## [Data extracts]
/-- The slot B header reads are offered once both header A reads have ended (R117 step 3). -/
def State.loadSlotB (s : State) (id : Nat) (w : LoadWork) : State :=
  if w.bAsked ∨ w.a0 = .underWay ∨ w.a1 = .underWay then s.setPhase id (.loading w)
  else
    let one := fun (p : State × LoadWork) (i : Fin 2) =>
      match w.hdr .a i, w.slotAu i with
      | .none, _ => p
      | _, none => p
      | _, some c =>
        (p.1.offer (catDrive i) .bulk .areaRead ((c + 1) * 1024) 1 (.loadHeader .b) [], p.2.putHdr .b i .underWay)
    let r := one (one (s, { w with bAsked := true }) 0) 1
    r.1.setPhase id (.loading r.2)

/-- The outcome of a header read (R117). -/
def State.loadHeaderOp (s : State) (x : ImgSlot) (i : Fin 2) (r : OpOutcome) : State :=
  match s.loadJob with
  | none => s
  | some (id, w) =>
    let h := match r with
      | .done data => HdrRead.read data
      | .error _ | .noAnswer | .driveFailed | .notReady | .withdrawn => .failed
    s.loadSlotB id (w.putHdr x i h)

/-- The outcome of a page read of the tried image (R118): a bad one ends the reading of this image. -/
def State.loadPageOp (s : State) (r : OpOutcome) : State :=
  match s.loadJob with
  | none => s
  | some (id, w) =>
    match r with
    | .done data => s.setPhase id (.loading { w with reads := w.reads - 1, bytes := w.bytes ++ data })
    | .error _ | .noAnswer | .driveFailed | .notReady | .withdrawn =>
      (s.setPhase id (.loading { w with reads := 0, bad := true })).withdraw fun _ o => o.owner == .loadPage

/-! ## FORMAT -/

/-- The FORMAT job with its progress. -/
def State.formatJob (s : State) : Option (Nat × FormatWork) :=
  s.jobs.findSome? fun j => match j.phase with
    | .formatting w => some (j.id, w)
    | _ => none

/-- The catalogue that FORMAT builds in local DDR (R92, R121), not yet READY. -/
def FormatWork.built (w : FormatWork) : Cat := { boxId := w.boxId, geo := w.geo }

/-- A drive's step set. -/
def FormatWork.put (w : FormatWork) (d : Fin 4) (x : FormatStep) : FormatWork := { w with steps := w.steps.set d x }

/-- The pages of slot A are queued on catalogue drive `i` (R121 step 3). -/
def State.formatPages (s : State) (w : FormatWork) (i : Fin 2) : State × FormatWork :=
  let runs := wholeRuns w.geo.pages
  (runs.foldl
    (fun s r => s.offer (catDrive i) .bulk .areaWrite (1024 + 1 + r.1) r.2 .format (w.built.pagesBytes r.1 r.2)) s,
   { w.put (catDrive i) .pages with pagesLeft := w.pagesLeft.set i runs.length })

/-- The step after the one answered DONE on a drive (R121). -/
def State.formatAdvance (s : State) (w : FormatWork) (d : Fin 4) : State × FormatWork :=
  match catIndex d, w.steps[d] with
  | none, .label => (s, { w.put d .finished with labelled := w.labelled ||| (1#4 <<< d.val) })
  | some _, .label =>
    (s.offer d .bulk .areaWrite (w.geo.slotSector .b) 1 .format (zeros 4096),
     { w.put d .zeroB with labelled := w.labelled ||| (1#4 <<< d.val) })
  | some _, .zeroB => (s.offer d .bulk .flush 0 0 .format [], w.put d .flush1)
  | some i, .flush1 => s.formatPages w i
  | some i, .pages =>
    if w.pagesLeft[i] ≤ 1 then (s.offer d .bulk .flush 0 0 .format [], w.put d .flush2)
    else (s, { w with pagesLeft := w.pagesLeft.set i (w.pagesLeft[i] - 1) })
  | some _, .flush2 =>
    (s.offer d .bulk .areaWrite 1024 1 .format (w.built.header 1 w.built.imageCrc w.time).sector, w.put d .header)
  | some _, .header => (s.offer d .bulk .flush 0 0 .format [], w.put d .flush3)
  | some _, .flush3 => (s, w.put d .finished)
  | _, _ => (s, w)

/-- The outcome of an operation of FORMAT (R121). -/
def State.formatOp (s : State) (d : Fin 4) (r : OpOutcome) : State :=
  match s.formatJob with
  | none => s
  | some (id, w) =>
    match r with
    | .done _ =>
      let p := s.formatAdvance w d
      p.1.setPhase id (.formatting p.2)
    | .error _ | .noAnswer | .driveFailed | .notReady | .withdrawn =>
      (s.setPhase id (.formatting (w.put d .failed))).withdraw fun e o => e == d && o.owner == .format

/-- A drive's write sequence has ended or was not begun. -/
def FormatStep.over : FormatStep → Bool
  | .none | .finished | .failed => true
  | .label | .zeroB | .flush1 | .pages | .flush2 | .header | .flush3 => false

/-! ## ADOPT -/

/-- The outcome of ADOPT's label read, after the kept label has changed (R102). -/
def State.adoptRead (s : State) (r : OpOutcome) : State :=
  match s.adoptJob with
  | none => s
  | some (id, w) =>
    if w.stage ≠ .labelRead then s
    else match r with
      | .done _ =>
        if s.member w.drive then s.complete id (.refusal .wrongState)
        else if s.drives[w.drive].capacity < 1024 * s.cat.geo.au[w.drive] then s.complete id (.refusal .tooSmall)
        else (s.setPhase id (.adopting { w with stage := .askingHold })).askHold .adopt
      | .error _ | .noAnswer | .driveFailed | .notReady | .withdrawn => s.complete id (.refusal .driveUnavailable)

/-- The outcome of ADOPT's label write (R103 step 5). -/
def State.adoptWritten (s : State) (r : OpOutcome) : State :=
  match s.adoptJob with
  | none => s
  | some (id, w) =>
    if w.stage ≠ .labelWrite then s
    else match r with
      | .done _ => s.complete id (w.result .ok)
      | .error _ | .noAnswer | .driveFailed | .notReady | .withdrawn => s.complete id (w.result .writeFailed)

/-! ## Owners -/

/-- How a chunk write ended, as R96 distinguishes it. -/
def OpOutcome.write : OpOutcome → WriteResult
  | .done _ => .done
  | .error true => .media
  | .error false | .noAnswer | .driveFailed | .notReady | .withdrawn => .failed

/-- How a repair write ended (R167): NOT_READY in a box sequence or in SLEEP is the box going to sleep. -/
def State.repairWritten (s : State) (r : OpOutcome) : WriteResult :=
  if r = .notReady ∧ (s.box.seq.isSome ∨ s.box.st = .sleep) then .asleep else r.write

## [Task to carry out]
Nothing but a number is wanted here: how many lines of the material contain the string "runs".

## [Task answer]
3